1.2. There is an ambiguity in your mail when you write.

"After all, I believe Linton's work aimed at generalizing to all monads
the correspondence between monads of finite rank on Set  and
Lawvere theories, under which Eilenberg-Moore algebras become
product-preserving presheaves on part of the Kleisli category)"

As far as I remember Linton did not deal with "all" monads but with  
monads ON SETS.

The same ambiguity can be found e.g. in Lack's mail where he writes:

"Similarly, the Elienberg-Moore algebras can be seen as the  
presheaves on the Kleisli
category which send certain diagrams to limits."

He never mentions the fact that the monad is ON SETS. I suppose your  
"sheaf-interpretation" holds only for monads on Set, am I wrong?

What if we replace Set by another category, say S? I don't want to  
under estimate Lawvere's, or Linton's or your work, but; I apologize  
to theses authors this is a bit of "glorious past-time story",
Let me look at simple example, namely the "notion" of group.
In the case of sets there are many closely related notions, let me  
describe a few ones.
(i) The category Grp of groups which is monadic over Set
(ii)The Kleisli category of this monad
(iii) The Lawvere theory of groups, say Th(Grp)
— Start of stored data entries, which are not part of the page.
-- ==== Sys2Proof/Machine/HostLanes.lean ====
section
/-! DEFINITION. Host lanes (R248 to R296): acquisition and training, polarity and reversal, loss of signal, lock and markers, recovery,
figures; the 66-bit block-lock monitor; the HSL nouns and PFX_BLOCKLOCK. -/

namespace Sys2Proof.Machine

/-! Acquisition (R265). -/

/-- A host lane's acquisition is in a step. -/
def State.hostIn (s : State) (h n : Nat) : Bool :=
  decide (h < s.hosts) && (s.hostAt h).state = .acquire && (s.hostAt h).step == n

/-- R260: signal loss clears; it ends step 1, and a FAULT that it caused (R286). Without LANE_REFCLK nothing acquires (R42). -/
def execHslSignalDetect (h : Nat) (s : State) : Host.Outcome State Fault Refusal :=
  .next (
    let x := s.hostAt h
    if h < s.hosts ∧ x.state ≠ .down ∧ x.sigLoss ∧ s.dev.refclk then
      let s1 := s.modHost h fun y => { y with sigLoss := false }
      (match x.state with
        | .acquire => if x.step = 1 then s1.modHost h fun y => { y with step := 2 } else s1
        | .fault => if x.cause = HostCause.signal then s1.hostAcquire h true else s1
        | _ => s1).follow
    else s)

/-- Step 2 ends: the receiver captures a frequency offset `freq`, in 0.1 ppm, within ±200 ppm (R257). A warm acquisition and training
mode OFF skip steps 3 and 4 (R264, R286). -/
def execHslClockRecoveryLocked (h : Nat) (s : State) (freq : Int := 0) : Host.Outcome State Fault Refusal :=
  .next (
    if s.hostIn h 2 ∧ freq.natAbs ≤ 2000 then
      let x := s.hostAt h
      (s.modHost h fun y => { y with step := if x.warm ∨ x.mode = 1 then 5 else 3 }).follow
    else s)

/-- The request to the partner for a tap and stage of R266: the start preset, an increment, its undoing, a decrement, its undoing. Taps
are numbered c1, c-1, c0 in the order of the passes. -/
def State.request (s : State) (h tap trying : Nat) : PartnerReq :=
  match trying with
  | 0 => .preset (s.hostAt h).startPreset
  | n => .tap ([2, 0, 1].getD tap 1) (n == 1 || n == 4)

/-- A request for a partner tap is sent, unless 64 have been (R266). -/
def State.askTap (s : State) (h tap trying : Nat) : State :=
  if 64 ≤ (s.hostAt h).requests then s.modHost h fun x => { x with ready := true }
  else (s.modHost h fun x => { x with
    tapIdx := tap, trying := trying, asked := some (s.request h tap trying), requests := x.requests + 1 }).bump gHsl h 7

/-- The next tap of the pass, or a new pass when the last one kept a change, or receiver ready (R266). -/
def State.nextTap (s : State) (h : Nat) : State :=
  let x := s.hostAt h
  if x.tapIdx < 2 then s.askTap h (x.tapIdx + 1) 1
  else if x.kept then (s.modHost h fun y => { y with kept := false }).askTap h 0 1
  else s.modHost h fun y => { y with ready := true }

/-- Step 3 ends: polarity from the training frames under AUTO (R271), the request for the partner's start preset (R266). A
lane that has fallen back counts a late partner (R269). -/
def execTrainingFrameLock (h : Nat) (inverted : Bool) (s : State) : Host.Outcome State Fault Refusal :=
  .next (
    let x := s.hostAt h
    if s.hostIn h 3 then
      let s1 := s.modHost h fun y => { y with
        step := 4, polInv := if y.rxPol = 0 then inverted else y.polInv, trying := 0, tapIdx := 0, kept := false,
        ready := false, requests := 0, lastSnr := 0 }
      ((s1.bump gHsl h 2).askTap h 0 0).follow
    else if h < s.hosts ∧ x.state ≠ .down ∧ x.fellBack then s.bump gHsl h 6
    else s)

/-- Fallback (R265 step 4F, R268). -/
def State.fallBack (s : State) (h : Nat) : State :=
  (s.modHost h fun x => { x with step := 7, fellBack := true }).bump gHsl h 3

/-- R265: under AUTO the wait leads to fallback; under ON the lane keeps waiting. -/
def execTrainingWaitExpiry (h : Nat) (s : State) : Host.Outcome State Fault Refusal :=
  .next (if s.hostIn h 3 ∧ (s.hostAt h).mode = 2 then (s.fallBack h).follow else s)

/-- R266: 100 us after a request. `snr` in 0.01 dB; `atLimit`: the partner answered that its tap is at a limit. -/
def execTrainingMeasurementDone (h : Nat) (snr : Int) (atLimit : Bool) (s : State) : Host.Outcome State Fault Refusal :=
  .next (
    let x := s.hostAt h
    if s.hostIn h 4 ∧ !x.ready then
      let better := !atLimit && decide (x.lastSnr + 5 ≤ snr)
      let s1 := if atLimit then s.bump gHsl h 8 else s
      match x.trying with
      | 0 => (s1.modHost h fun y => { y with lastSnr := snr }).askTap h 0 1
      | 1 =>
        if better then (s1.modHost h fun y => { y with lastSnr := snr, kept := true }).nextTap h
        else if atLimit then s1.askTap h x.tapIdx 3
        else s1.askTap h x.tapIdx 2
      | 2 => s1.askTap h x.tapIdx 3
      | 3 =>
        if better then (s1.modHost h fun y => { y with lastSnr := snr, kept := true }).nextTap h
        else if atLimit then s1.nextTap h
        else s1.askTap h x.tapIdx 4
      | _ => s1.nextTap h
    else s)

/-- R261: the limits of the transmitter taps. -/
def tapsOk (cm1 c0 c1 : Int) : Bool :=
  decide (-16 ≤ cm1 ∧ cm1 ≤ 0 ∧ -24 ≤ c1 ∧ c1 ≤ 0 ∧ 32 ≤ c0 ∧ -cm1 + c0 - c1 = 64)

/-- The taps after a partner's request (R263, R267): c-1 and c1 move with c0; a request that would break R261, and any
preset but 1 to 5, changes nothing. -/
def tapsAfter (q : PartnerReq) (t : Int × Int × Int) : Int × Int × Int :=
  let new : Int × Int × Int :=
    match q with
    | .tap 0 true => (t.1 + 1, t.2.1 + 1, t.2.2)
    | .tap 0 false => (t.1 - 1, t.2.1 - 1, t.2.2)
    | .tap 2 true => (t.1, t.2.1 + 1, t.2.2 + 1)
    | .tap 2 false => (t.1, t.2.1 - 1, t.2.2 - 1)
    | .tap _ _ => t
    | .preset n => if 1 ≤ n ∧ n ≤ 5 then hostPreset n else t
  if tapsOk new.1 new.2.1 new.2.2 then new else t

/-- The answer to a request (R267): a preset other than 1 to 5 is not supported; one that would break R261, and one for c0 alone, finds
the tap at its limit. -/
def answerTo (q : PartnerReq) (t : Int × Int × Int) : HostAnswer :=
  match q with
  | .preset n => if 1 ≤ n ∧ n ≤ 5 then .updated else .notSupported
  | .tap _ _ => if tapsAfter q t = t then .atLimit else .updated

/-- R267. -/
def execPartnerRequest (h : Nat) (q : PartnerReq) (s : State) : Host.Outcome State Fault Refusal :=
  .next (
    if s.hostIn h 4 then
      let x := s.hostAt h
      let t := tapsAfter q (x.cm1, x.c0, x.c1)
      s.modHost h fun y => { y with cm1 := t.1, c0 := t.2.1, c1 := t.2.2, answer := answerTo q (x.cm1, x.c0, x.c1) }
    else s)

/-- The place of a training result in R293. -/
def TrainRes.num : TrainRes → Nat
  | .trained => 0
  | .fallback => 1
  | .off => 2

/-- Step 4 or 4F ends (R265, R295). After a fallback no SNR of training is stated. -/
def execTrainingComplete (h : Nat) (s : State) : Host.Outcome State Fault Refusal :=
  .next (
    let x := s.hostAt h
    if s.hostIn h 4 then
      ((s.modHost h fun y => { y with step := 5, ready := true, train := .trained }).raise evHslTrainDone
        [Word.nat h, Word.nat TrainRes.trained.num, Word.nat x.requests, Word.int x.lastSnr]).follow
    else if s.hostIn h 7 then
      (((s.modHost h fun y => { y with step := 5, train := .fallback }).raise evHslTrainDone
        [Word.nat h, Word.nat TrainRes.fallback.num, Word.nat x.requests, s.freeVal]).freeNext).follow
    else s)

/-- R268: under AUTO fallback, under ON a retry from step 2, where the transmitter is at its configured preset (R265). -/
def execTrainingTimeout (h : Nat) (s : State) : Host.Outcome State Fault Refusal :=
  .next (
    if s.hostIn h 3 ∨ s.hostIn h 4 then
      (if (s.hostAt h).mode = 2 then s.fallBack h
      else
        let t := hostPreset (s.hostAt h).txPreset
        (s.modHost h fun y => { y with
          step := 2, requests := 0, ready := false, cm1 := t.1, c0 := t.2.1, c1 := t.2.2 }).bump gHsl h 4).follow
    else s)

/-- The peaking with the highest SNR after convergence, of 2 dB, 3 dB, ...; of equal ones the lowest (R258, log entry 141). -/
def bestPeaking (snrs : List Int) : Nat :=
  (snrs.zipIdx.foldl (fun (b : Int × Nat) p => if b.1 < p.1 then (p.1, p.2 + 2) else b) (snrs.getD 0 0, 2)).2

/-- The DFE tap within ±0.35 of the main cursor; 0 with the DFE off (R259). -/
def HostLane.dfeIn (x : HostLane) (d : Int) : Int :=
  let m : Int := (35 * (x.ffe.getD (x.cursor - 1) 0).natAbs / 100 : Nat)
  if x.dfeOn then max (-m) (min m d) else 0

/-- Step 5 ends: `snrs` are the SNRs after convergence at 2 dB to 20 dB, in 0.01 dB, `ffe` and `dfe` the coefficients reached. AUTO keeps
the best peaking, a warm acquisition its own (R257 to R259, R286). -/
def execHslEqualisationConverged (h : Nat) (snrs : List Int) (s : State) (ffe : List Int := []) (dfe : Int := 0) :
    Host.Outcome State Fault Refusal :=
  .next (
    if s.hostIn h 5 then
      ((s.modHost h fun y => { y with
        step := 6, ffe := ffe
        ctle := if y.warm then y.ctle else if y.ctleSet = autoInt then bestPeaking snrs else y.ctleSet.toNat }).modHost h fun y =>
        { y with dfe := y.dfeIn dfe }).follow
    else s)

/-! Reversal and alignment markers (R271 to R280). -/

/-- The code of a verdict (log entry 10). -/
def Verdict.num : Verdict → Nat
  | .none => 0
  | .normal => 1
  | .reversed => 2
  | .undetermined => 3
  | .conflict => 4

/-- A port's markers lock in the group's order (R274). -/
def State.orderOk (s : State) (g p : Nat) : Bool :=
  match tget (s.groupAt g).results (fun _ => none) p with
  | some .both => true
  | some .normal => !s.groupRev g
  | some .mirrored => s.groupRev g
  | none => false

/-- The verdict of R274 from the port results. -/
def verdictOf (rs : List HuntResult) : Verdict :=
  if rs.contains .mirrored then (if rs.contains .normal then .conflict else .reversed)
  else if rs.contains .normal then .normal else .undetermined

/-- Every host lane of a port has finished step 6 or is UP. -/
def State.huntsEnded (s : State) (p : Nat) : Bool :=
  (s.portHosts p).all fun h => (s.hostAt h).amLock && ((s.hostAt h).state = .up || (s.hostAt h).state = .acquire)

/-- Ports whose markers lock only against the group's order. -/
def State.againstOrder (s : State) (g : Nat) : List Nat :=
  s.slots.filter fun p => (tget (s.groupAt g).results (fun _ => none) p).isSome && !s.orderOk g p

/-- R274, R275: the verdict is made when the first port of the group completes step 6 while every other lane is DOWN or in
ACQUIRE; a port that acquires later against it follows the CONFLICT outcome. -/
def State.judgeGroup (s : State) (g p : Nat) : State :=
  if s.parN nHslGroup g 0 = 0 ∧ s.huntsEnded p then
    if (s.groupAt g).verdict = .none then
      if (List.range 8).all fun k =>
          (s.hostAt (8 * g + k)).state = .down || (s.hostAt (8 * g + k)).state = .acquire then
        let v := verdictOf (s.slots.filterMap fun q => tget (s.groupAt g).results (fun _ => none) q)
        let s1 := (s.modGroup g fun x => { x with verdict := v }).raise evHslReversal [Word.nat g, Word.nat v.num]
        let s2 := s1.modGroup g fun x => { x with txRev := s1.txWantRev g }
        if v = .conflict then s2.raise evHslReversalConflict [Word.nat g, Word.nat (maskOf (s2.againstOrder g))] else s2
      else s
    else if s.orderOk g p then s
    else s.raise evHslReversalConflict [Word.nat g, Word.nat (maskOf [p])]
  else s

/-- A lane enters UP: its markers lock in the group's order and deskew holds over the lanes of its port that have lock (R278,
R279, R286). -/
def State.hostTryUp (s : State) (h : Nat) : State :=
  let x := s.hostAt h
  match s.portOfHost h with
  | none => s
  | some p =>
    let locked := (s.portHosts p).filter fun k => (s.hostAt k).amLock
    if s.live ∧ x.state = .acquire ∧ x.step = 6 ∧ x.amLock ∧ s.orderOk (h / 8) p ∧
        ((s.groupAt (h / 8)).verdict ≠ .none ∨ s.parN nHslGroup (h / 8) 0 ≠ 0) ∧
        spread (locked.map fun k => (s.hostAt k).skew) ≤ hostSkewMax then
      (s.modHost h fun y => { y with state := .up, step := 0, warmRuns := 0, lowSnr := 0, elastic := 0 }).raise evHslUp
        (Word.nat h :: field32 (s.since x.since) ++ [Word.nat x.train.num])
    else s

/-- Step 6 ends for a lane: its markers lock. Polarity is found here unless training has found it, an acquisition is warm, or it
is forced (R271). `skew` is the lane's delay in 0.01 ns. -/
def execMarkerHuntDone (h : Nat) (inverted : Bool) (res : HuntResult) (skew : Int) (s : State) :
    Host.Outcome State Fault Refusal :=
  .next (
    match s.portOfHost h with
    | none => s
    | some p =>
      if s.hostIn h 6 ∧ !(s.hostAt h).amLock then
        let g := h / 8
        let s1 := s.modHost h fun y => { y with
          amLock := true, skew := skew
          polInv := if y.rxPol = 0 && !y.warm && y.train ≠ .trained then inverted else y.polInv }
        let s2 := (s1.modGroup g fun x => { x with results := tset x.results (fun _ => none) p (some res) }).judgeGroup g p
        let s3 := (List.range 8).foldl (fun s k => s.hostTryUp (8 * g + k)) s2
        s3.portsCheck.follow
      else s)
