def specSetPmcCounter : CmdSpec := { verb := vSet, noun := nPmcCounter, inst := .zero, form := .fixed [12], modes := .notShutter }
def procSetPmcCounter : Sentence → State → State := process specSetPmcCounter checkSetPmc actSetPmc noEcho
def execSetPmcCounter (m : Sentence) (s : State) : Host.Outcome State Fault Refusal :=
  .next (submit vSet nPmcCounter procSetPmcCounter m s)

/-- The word that names all counters. -/
def allCounters : Word := 0xFFFFFFFF

def checkClearPmc (s : State) (m : Sentence) (ws : List Word) : Option Refuse :=
  if ws.getD 0 0 = allCounters then none else checkPmcNumber s m ws

/-- CLEAR restarts the counters and clears SATURATED (R669). -/
def actClearPmc (s : State) (_ : Sentence) (ws : List Word) : State × Reply :=
  let ks := if ws.getD 0 0 = allCounters then s.pmcNumbers else [(ws.getD 0 0).toNat]
  (ks.foldl (fun s k => let c := (s.pmcAt k).restart; s.setPmc k { c with sat := false }) s, okDone)

def specClearPmcCounter : CmdSpec :=
  { verb := vClear, noun := nPmcCounter, inst := .zero, form := .fixed [4], modes := .notShutter }
def procClearPmcCounter : Sentence → State → State := process specClearPmcCounter checkClearPmc actClearPmc noEcho
def execClearPmcCounter (m : Sentence) (s : State) : Host.Outcome State Fault Refusal :=
  .next (submit vClear nPmcCounter procClearPmcCounter m s)

/-- Interval, last d (0 before the first dump), late dumps. -/
def State.pmcDumpWords (s : State) (_ : Nat) : List Word :=
  s.paramWords nPmcDump 0 ++ words64 (s.pmc.last.getD 0) ++ words64 s.pmc.late

def specGetPmcDump : CmdSpec := { verb := vGet, noun := nPmcDump, inst := .zero, form := .fixed [0], modes := .any }
def procGetPmcDump : Sentence → State → State := process specGetPmcDump noCheck (getAct State.pmcDumpWords) noEcho
def execGetPmcDump (m : Sentence) (s : State) : Host.Outcome State Fault Refusal :=
  .next (submit vGet nPmcDump procGetPmcDump m s)

/-- The payload is the interval alone. -/
def checkPmcDump (_ : State) (_ : Sentence) (ws : List Word) : Option Refuse :=
  if (row1 100 1 500).ok (ws.getD 0 0) then none else some { code := cResource, detail := 1 }

def actSetPmcDump (s : State) (_ : Sentence) (ws : List Word) : State × Reply := (s.setParam nPmcDump 0 0 (ws.getD 0 0), okDone)

def specSetPmcDump : CmdSpec := { verb := vSet, noun := nPmcDump, inst := .zero, form := .fixed [4], modes := .notShutter }
def procSetPmcDump : Sentence → State → State :=
  process specSetPmcDump checkPmcDump actSetPmcDump fun s i => s.paramWords nPmcDump i
def execSetPmcDump (m : Sentence) (s : State) : Host.Outcome State Fault Refusal :=
  .next (submit vSet nPmcDump procSetPmcDump m s)
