-- ==== Sys2Proof/Machine/Registers.lean ====
section
/-! DEFINITION. The register map (R442, R474, R475, R487, R494, R521, R672, R725 to R739): what a read of each register returns, the
36-bit pairs (R18 to R21), and what a write does to registers other than the doorbells. -/

namespace Sys2Proof.Machine

/-! Identity (R726). -/

/-- ID_MODE (R430). -/
def State.idMode (s : State) : Word :=
  Word.nat (s.dev.mode.num + s.stepNum * 2 ^ 4 + s.dev.error * 2 ^ 8 + s.dev.guard.toNat * 2 ^ 16 +
    s.dev.repairIgnored.toNat * 2 ^ 26 + s.dev.negotiated.toNat * 2 ^ 27 + s.dev.refclk.toNat * 2 ^ 28)

/-- ID_FW_VERSION and ID_FW_PANE have their values from the end of start-up step 5 on (R727). -/
def State.fwKnown (s : State) : Bool := s.dev.mode ≠ .startFailed && !(s.dev.mode = .starting && decide (s.dev.step ≤ 5))

/-- ID_FW_PANE. -/
def State.idFwPane (s : State) : Word :=
  if s.fwKnown then
    Word.nat (s.fw.shown.toNat + s.fw.a.valid.toNat * 2 + s.fw.b.valid.toNat * 4 + (decide (s.fw.sw ≠ 0)).toNat * 8)
  else 0

/-- A register of the identity block, but for ID_ERR, whose read has an effect. -/
def State.idRead (s : State) (r : Requester) (off : Nat) : Word :=
  if off = 0x000 then Word.nat (vendorId + deviceId s.fuses.part * 2 ^ 16)
  else if off = 0x004 then Word.nat (s.fuses.stepping.toNat + r.num * 16)
  else if off = 0x008 then Word.nat s.fuses.uid.toNat
  else if off = 0x00C then Word.nat (s.fuses.uid.toNat / 2 ^ 32)
  else if off = 0x010 then (if s.fwKnown then s.fw.verShown else 0)
  else if off = 0x014 then s.idFwPane
  else if 0x020 ≤ off ∧ off < 0x030 then (words128 s.feature).getD ((off - 0x020) / 4) 0
  else if 0x030 ≤ off ∧ off < 0x040 then (words128 s.dev.accepted).getD ((off - 0x030) / 4) 0
  else if off = 0x040 then s.idMode
  else if off = 0x050 then (s.snapAt r).scratch
  else if off = 0x0A0 then (s.sticky r).setWidth 32
  else 0

/-! Mailboxes (R442). -/

def BoxState.num : BoxState → Nat
  | .idle => 0
  | .busy => 1
  | .complete => 2

/-- A register of a mailbox, at its offset in the box. -/
def Box.read (b : Box) (off : Nat) : Word :=
  if off = 0x000 then b.cmd
  else if off = 0x004 then b.taglen
  else if off = 0x00C then b.vector.setWidth 32
  else if off = 0x010 then Word.nat (b.state.num + b.seq.toNat * 256)
  else if off = 0x014 then b.status
  else if off = 0x018 then b.resp
  else if off = 0x01C then b.info
  else if 0x040 ≤ off ∧ off < 0x1000 then tget b.payload (fun _ => 0) ((off - 0x040) / 4)
  else 0

/-! Interrupt controller (R521). -/

/-- A register of an ICU instance, as a read without its effect returns it. -/
def State.icuRead (s : State) (r : Requester) (off : Nat) : Word :=
  let i := s.icuAt r
  if off = 0x000 then Word.nat (s.pendingMask r)
  else if off = 0x004 then
    Word.nat (maskOf ((List.range 24).filter fun c => (s.srcAt r c).state = .inService || (s.srcAt r c).state = .latched))
  else if off = 0x008 then s.icuLevel r
  else if off = 0x00C then i.enable.setWidth 32
  else if off = 0x010 then i.urgent.setWidth 32
  else if off = 0x018 then Word.nat i.stray
  else if off = 0x01C then Word.nat (s.snapAt r).hi.toNat
  else if off = 0x020 then Word.nat i.vanished
  else if off = 0x024 then Word.nat (s.snapAt r).hi.toNat
  else if off = 0x028 then i.pmeCause.setWidth 32
  else if 0x040 ≤ off ∧ off < 0x060 then
    let c := 16 + (off - 0x040) / 4
    if 18 ≤ c ∧ c ≤ 21 then (s.dmaAt (c - 18)).vector.setWidth 32 else (tget i.route routeDflt c).setWidth 32
  else if 0x100 ≤ off ∧ off < 0x100 + 4 * vectors r then
    let x := s.vecAt r ((off - 0x100) / 4)
    Word.nat (x.count + x.time * 256)
  else if 0x200 ≤ off ∧ off < 0x200 + 4 * vectors r then
    match s.claimable r ((off - 0x200) / 4) with
    | none => claimNone
    | some c => Word.nat (c + (isLevelSrc c).toNat * 32)
  else 0

/-! Counter latch (R672). -/

def State.pmcRead (s : State) (r : Requester) (off : Nat) : Word :=
  let x := s.snapAt r
  let g := x.grp.getD x.grpSel (0, 0)
  if !s.pmcReach r then 0
  else if off = 0x000 then Word.nat x.pmcSel
  else if off = 0x004 then Word.nat x.pmcVal
  else if off = 0x008 then Word.nat (x.pmcVal / 2 ^ 32)
  else if off = 0x00C then x.pmcFlags.setWidth 32
  else if off = 0x014 then Word.nat x.grpSel
  else if off = 0x018 then Word.nat g.1
  else if off = 0x01C then Word.nat (g.1 / 2 ^ 32)
  else if off = 0x020 then g.2.setWidth 32
  else if off = 0x024 then
    Word.nat (s.pmc.last.getD 0 % 2 ^ 16 + (decide (s.parN nPmcSample 0 0 = 0)).toNat * 2 ^ 16 + s.dev.grant.toNat * 2 ^ 17)
  else 0

/-! Timekeeping (R729). -/

/-- The four words of a domain's snapshot, from NS on. -/
def clockWords (sec ns frac : Nat) : List Word := [Word.nat ns, Word.nat sec, Word.nat (sec / 2 ^ 32 % 2 ^ 16), Word.nat frac]

def State.tkuRead (s : State) (r : Requester) (off : Nat) : Word :=
  let x := s.snapAt r
  let b : DomClk := if s.domBOn then s.tku.domB else { inc := 0 }
  if off = 0x000 then s.tku.bcnt.setWidth 32
  else if off = 0x004 then Word.nat (x.bcnt.toNat / 2 ^ 32)
  else if 0x008 ≤ off ∧ off < 0x018 then (clockWords x.aSec x.aNs x.aFrac).getD ((off - 0x008) / 4) 0
  else if 0x018 ≤ off ∧ off < 0x028 then (clockWords x.bSec x.bNs x.bFrac).getD ((off - 0x018) / 4) 0
  else if off = 0x028 then s.tku.domA.view
  else if off = 0x02C then (if s.domBOn then b.view else 0)
  else if off = 0x030 then Word.nat s.tku.domA.inc
  else if off = 0x034 then Word.nat (s.tku.domA.inc / 2 ^ 32)
  else if off = 0x038 then Word.nat b.inc
  else if off = 0x03C then Word.nat (b.inc / 2 ^ 32)
  else if off = 0x040 then s.tku.stepNs
  else if off = 0x044 then s.tku.stepSec
  else if off = 0x04C then Word.nat s.tku.sel.num
  else if off = 0x050 then s.tkuStatus
  else if off = 0x054 then Word.nat s.tku.domA.steps
  else if off = 0x058 then Word.nat b.steps
  else 0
If we replace Set by a category S with finite products, and denote by  
Grp(S) the category of internal groups of S; what is (part of ) the  
general picture?
(a) Grp(S) is the category of product preserving functors Th(Grp) -->  
S, which you can view as "S-valued sheaves on Th(Grp) for the obvious  
(generalized) topology . It is equipped with the forgetful functor U;  
Grp(S) --> S "evaluation at 1 (I apologize for such trivialities)
(b) Suppose U has a left adjoint F and let T be the associated monad.
(b.1) Is it obvious that Grp(S) is monadic for the monad T?
(b.2) What is the precise relation between Th(Grp) and the Kleisli  
category Kl(T) of T ?
(b.3) Can Grp(S) be interpreted as S valued sheaves on K(T) for a  
suitable topology?

A partial answer to these questions can be given when S is a topos  
with NNO, but,for me at least, even in that case, there remain many  
important questions which I can't answer. Has anybody been interested  
by the kind of questions raised in the previous subsection?

§2 FIBRATIONS AND "REPRESENTABLE" FIBRATIONS.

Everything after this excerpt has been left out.